FIG. 3B is a transparent perspective view of the torch block illustrated in FIG. 3A;

FIG. 4A is an elevation view of the torch block illustrated in FIG. 3A;

FIG. 4B is sectional view of the torch block illustrated in FIG. 3A, in accordance with the sectional lines illustrated in FIG. 4A; and

FIG. 4C is an enlarged sectional view of the gas outlet illustrated in FIG. 4B.

Repeat use of reference characters in the present specification and drawings is intended to represent same or analogous features or elements of the invention according to the disclosure.

DESCRIPTION OF THE PREFERRED EMBODIMENTS

Reference will now be made to presently preferred embodiments of the invention, one or more examples of which are illustrated in the accompanying drawings. Each example is provided by way of explanation, not limitation of the invention. In fact, it will be apparent to those skilled in the art that modifications and variations can be made in the present invention without departing from the scope and spirit thereof. For instance, features illustrated or described as part of one embodiment may be used on another embodiment to yield a still further embodiment. Thus, it is intended that the present invention covers such modifications and variations as come within the scope of the appended claims and their equivalents.

As used herein, terms referring to a direction or a position relative to the orientation of the welding device, such as but not limited to “vertical,” “horizontal,” “upper,” “lower,” “above,” or “below,” refer to directions and relative positions with respect to the welding device’s orientation in its normal intended operation, as indicated in the Figures herein. Thus, for instance, the terms “vertical” and “upper” refer to the vertical direction and relative upper position in the perspectives of the Figures and should be understood in that context, even with respect to a welding device that may be disposed in a different orientation.

Further, the term “or” as used in this disclosure and the appended claims is intended to mean an inclusive “or” rather than an exclusive “or.” That is, unless specified otherwise, or clear from the context, the phrase “X employs A or B” is intended to mean any of the natural inclusive permutations. That is, the phrase “X employs A or B” is satisfied by any of the following instances: X employs A; X employs B; or X employs both A and B. In addition, the articles “a” and “an” as used in this application and the appended claims should generally be construed to mean “one or more” unless specified otherwise or clear from the context to be directed to a singular form. Throughout the specification and claims, the following terms take at least the meanings explicitly associated herein, unless the context dictates otherwise. The meanings identified below do not necessarily limit the terms, but merely provided illustrative examples for the terms.
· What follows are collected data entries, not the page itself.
/-- The management function writes a system register that no other step writes (R382). POOLSTAT is a view of the
pool's classes, which a write of it leaves as they are (in part DESIGN CHOICE, log 26). -/
def mgmtSysWrite (inst num : Nat) (value : DWord) (s : State) : State :=
  let w := loWord value
  let frame (f : TrapFrame → TrapFrame) : State :=
    match look inst s.threads with
    | none => s
    | some t =>
      if t.tdepth = 0 || !frameRoom s inst t [trapFieldLine t num] then s
      else accountFrames inst t (s.modThread inst (writeFrame num f))
  let half (hi : Word → TrapFrame → TrapFrame) (lo : Word → TrapFrame → TrapFrame) : State :=
    frame (fun f => hi (hiWord value) (lo w f))
  if num = 0x000 then s.modThread inst (fun t => { t with fstat := writeFstat t.fstat w })
  else if num = 0x010 then frame (fun f => { f with rpc := value })
  else if num = 0x011 then frame (fun f => { f with iaddr := value })
  else if num = 0x012 then frame (fun f => { f with faddr := value })
  else if num = 0x013 then frame (fun f => { f with ssw := w })
  else if num = 0x014 then frame (fun f => { f with fstat := w })
  else if num = 0x015 then frame (fun f => { f with lnk := value })
  else if num = 0x016 then frame (fun f => { f with cause := w })
  else if num = 0x017 then frame (fun f => { f with detail := w })
  else if num = 0x018 then half (fun v f => { f with sibling := v }) (fun v f => { f with own := v })
  else if num = 0x019 then frame (fun f => { f with parent := w })
  else if num = 0x01A then s.modThread inst (fun t => { t with tdepth := min 2 w.toNat })
  else if num = 0x100 then s.modCtx inst (fun c => { c with frameBase := value })
  else if num = 0x101 then s.modCtx inst (fun c => { c with frameStride := w })
  else if num = 0x102 then s.modCtx inst (fun c => { c with htbase := value &&& htMask })
  else if num = 0x104 then
    if bits value.toNat 1 0 = 0 then s.modCtx inst (fun c => { c with
      recctl := value &&& ~~~0xFFF, orderLog := [], csums := [], replay := none, replayStart := false }) else s
  else if num = 0x105 then s.modCtx inst (fun c => { c with tst := value })
  else if num = 0x106 then s.modCtx inst (fun c => { c with hst := value })
  else if num = 0x107 then s.modCtx inst (fun c => { c with epoch := w })
  else if num = 0x108 then s.modCtx inst (fun c => { c with pcycle := value.toNat })
  else if num = 0x200 then writeTracectl inst value s
  else if num = 0x300 then s.modSect inst (fun q => { q with sqpat := value })
  else if num = 0x301 then s.modSect inst (fun q => { q with mxspare := w &&& 0xFFFF })
  else if num = 0x403 then s
  else if num = 0x404 then s.modCore inst (fun c => { c with dbgbp := value &&& 0x87FFFFFFFFFFFFFF })
  else s

/-- A write of a management register without behaviour of its own (R382, R391, R392, R425). A write to any other
register, one that is read only among them, leaves no trace here (in part DESIGN CHOICE, log 26). -/
def writeMgmt (offset : Nat) (value : DWord) (s : State) : State :=
  if offset = 0x300 then { s with rbAddr := value }
  else if 2 ^ 32 ≤ offset then mgmtSysWrite ((offset - 2 ^ 32) / 2 ^ 12) (offset % 2 ^ 12) value s
  else if 0x8020 ≤ offset && offset < 0x10000 then
    s.modVf ((offset - 0x8000) / 0x20) (endpointWrite (offset % 0x20) value)
  else if 0x10080 ≤ offset && offset < 0x10000 + 0x80 * Config.functions then
    s.modVf ((offset - 0x10000) / 0x80) (blockWrite s (offset % 0x80) value)
  else s

/-- MGMT_REGISTER_WRITE (R382, R391, R392, R425). -/
def execMgmtRegisterWrite (offset : Nat) (value : DWord) (s : State) : Out1 := .next (viaMgmt (writeMgmt offset value) s)

/-! ### Bandwidth (R401) -/

/-- Divide what is left of a window among functions by weight, none above its cap; a share above a cap is
redistributed. Each function is given as number, weight, grant, cap (in part DESIGN CHOICE, log 68). -/
def shareOut : Nat → Rat → List (Nat × Nat × Rat × Rat) → List (Nat × Rat)
  | 0, _, l => l.map (fun f => (f.1, f.2.2.1))
  | fuel + 1, rest, l =>
    let total := (l.map (fun f => f.2.1)).sum
    let share (w : Nat) : Rat := rest * (w : Rat) / (total : Rat)
    let full := l.filter (fun f => decide (f.2.2.2 ≤ f.2.2.1 + share f.2.1))
    if full.isEmpty then l.map (fun f => (f.1, f.2.2.1 + share f.2.1))
    else
      let used := full.foldl (fun (u : Rat) f => u + (f.2.2.2 - f.2.2.1)) 0
      full.map (fun f => (f.1, f.2.2.2))
        ++ shareOut fuel (rest - used) (l.filter (fun f => !decide (f.2.2.2 ≤ f.2.2.1 + share f.2.1)))

/-- The grants of a channel's window for the functions' demands, all in 1,024ths
(in part DESIGN CHOICE, log 68). -/
def windowGrants (s : State) (channel : Nat) (demand : Tbl Nat) : List (Nat × Rat) :=
  let l := (s.vfs.filter (fun p => p.2.ctl.getLsbD 0 && (channelsOf p.2).contains channel)).map (fun p =>
    let d := (look p.1 demand).getD 0
    (p.1, weightOf p.2, ((min d (floorOf p.2) : Nat) : Rat), ((min d (ceilOf p.2) : Nat) : Rat)))
  let given := l.foldl (fun (u : Rat) f => u + f.2.2.1) 0
  shareOut (l.length + 1) (1024 - given) l

/-- BANDWIDTH_WINDOW (R401). -/
def execBandwidthWindow (channel : Nat) (demand : Tbl Nat) (s : State) : Out1 :=
  let old := (look channel s.channels).getD ⟨0, []⟩
  let grants := (windowGrants s channel demand).foldl (fun (t : Tbl Rat) p => put p.1 p.2 t) []
  .next { s with channels := put channel ⟨old.windows + 1, grants⟩ s.channels }

/-! ### Page requests (R209) -/

/-- The stage and page that an access to a virtual address still faults on, if it does. -/
def stillFaults (s : State) (k fn va kind : Nat) : Option (Nat × Nat) :=
  let need : Need := if kind = 0 then .read else if kind = 1 then .write else if kind = 2 then .both else .exec
  match peek s fn (coreOf k) need va with
  | .park stage page _ => some (stage, page)
  | _ => none

/-- A thread tries its instruction again. -/
def tryAgain (k : Nat) (s : State) : State :=
  s.modThread k (fun t => { t with wait := none, readySince := (s.ctx t.fn).pcycle })

/-- Retry the threads of one partition's retry list at a die, oldest first, until one finds no entry. -/
def retryThreads (die part : Nat) : List Nat → State → State
  | [], s => s
  | k :: l, s =>
    let off (s : State) : State := s.modDie die (fun d => { d with retry := change part (List.filter (· != k)) d.retry })
    match look k s.threads with
    | none => retryThreads die part l (off s)
    | some t =>
      match t.wait with
      | some (.listed _ _ _ va kind) =>
        match stillFaults s k t.fn va kind with
        | none => retryThreads die part l (off (tryAgain k s))
        | some (stage, page) =>
          match takeEntry die t.fn stage page va kind s with
          | (none, s) => s
          | (some e, s) =>
            retryThreads die part l (off (s.modThread k (fun t => { t with wait := some (.parked die e) })))
      | _ => retryThreads die part l (off s)

/-- PAGE_REQUEST_COMPLETE (R209): whoever is parked on the entry tries again, then the retry lists are
worked through, each partition's by itself and one partition's after the other's (in part DESIGN CHOICE, log 79). -/
def execPageRequestComplete (die entry : Nat) (s : State) : Out1 :=
  match look entry (s.die die).pageReqs with
  | none => .next s
  | some _ =>
    let s := s.modDie die (fun d => { d with pageReqs := drop entry d.pageReqs })
    let free (c : Cmd) : Cmd := if c.parked = some (die, entry) then { c with parked := none } else c
    let g : List Cmd → List Cmd := List.map free
    let s : State := { s with
      wgs := s.wgs.map (fun p => (p.1, { p.2 with
        cp0 := g p.2.cp0, cp1 := g p.2.cp1, tk := g p.2.tk, ne := g p.2.ne }))
      cohorts := s.cohorts.map (fun p => (p.1, { p.2 with mx := g p.2.mx, sq := g p.2.sq })) }
    let l := (s.threads.filter (fun p => p.2.wait = some (.parked die entry))).map (·.1)
    let s := l.foldl (fun s k => tryAgain k s) s
    .next ((s.die die).retry.foldl (fun s p => retryThreads die p.1 ((look p.1 (s.die die).retry).getD []) s) s)

end Sys2Proof.Machine
end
The meaning of “a,” “an,” and “the” may include plural references, and the meaning of “in” may include “in” and “on.” The phrase “in one embodiment,” as used herein does not necessarily refer to the same embodiment, although it may.

Referring now to the figures, a prior art brass torch block 110 is shown in FIGS. 1A through 1D. The torch block 110 stands approximately 2″ in height with a predominately cube shaped body 112 including an angled section 113. The torch block 110 mounts to a welding arm 102, as part of an assembly for an arc welding tool 100, further illustrated in FIG. 2. The torch block 110 includes an argon gas channel 120 extending through the body 112, for pathing argon from an argon inlet 122 to an argon outlet 124. The torch block 110 receives the argon through a solder fitting 123 coupled to the argon inlet 122, for output to a diffuser cup 150 coupled to an outer torch collet 162 connected to the argon outlet 124. The diffuser cup 150 disburses the argon about the tungsten electrode 160 to generate a protective shield, insulating a weld area from oxygen, moisture, gases, and/or other atmospheric conditions that may contaminate the weld area and/or reduce a quality of the weld during operating of the arc welding tool 100.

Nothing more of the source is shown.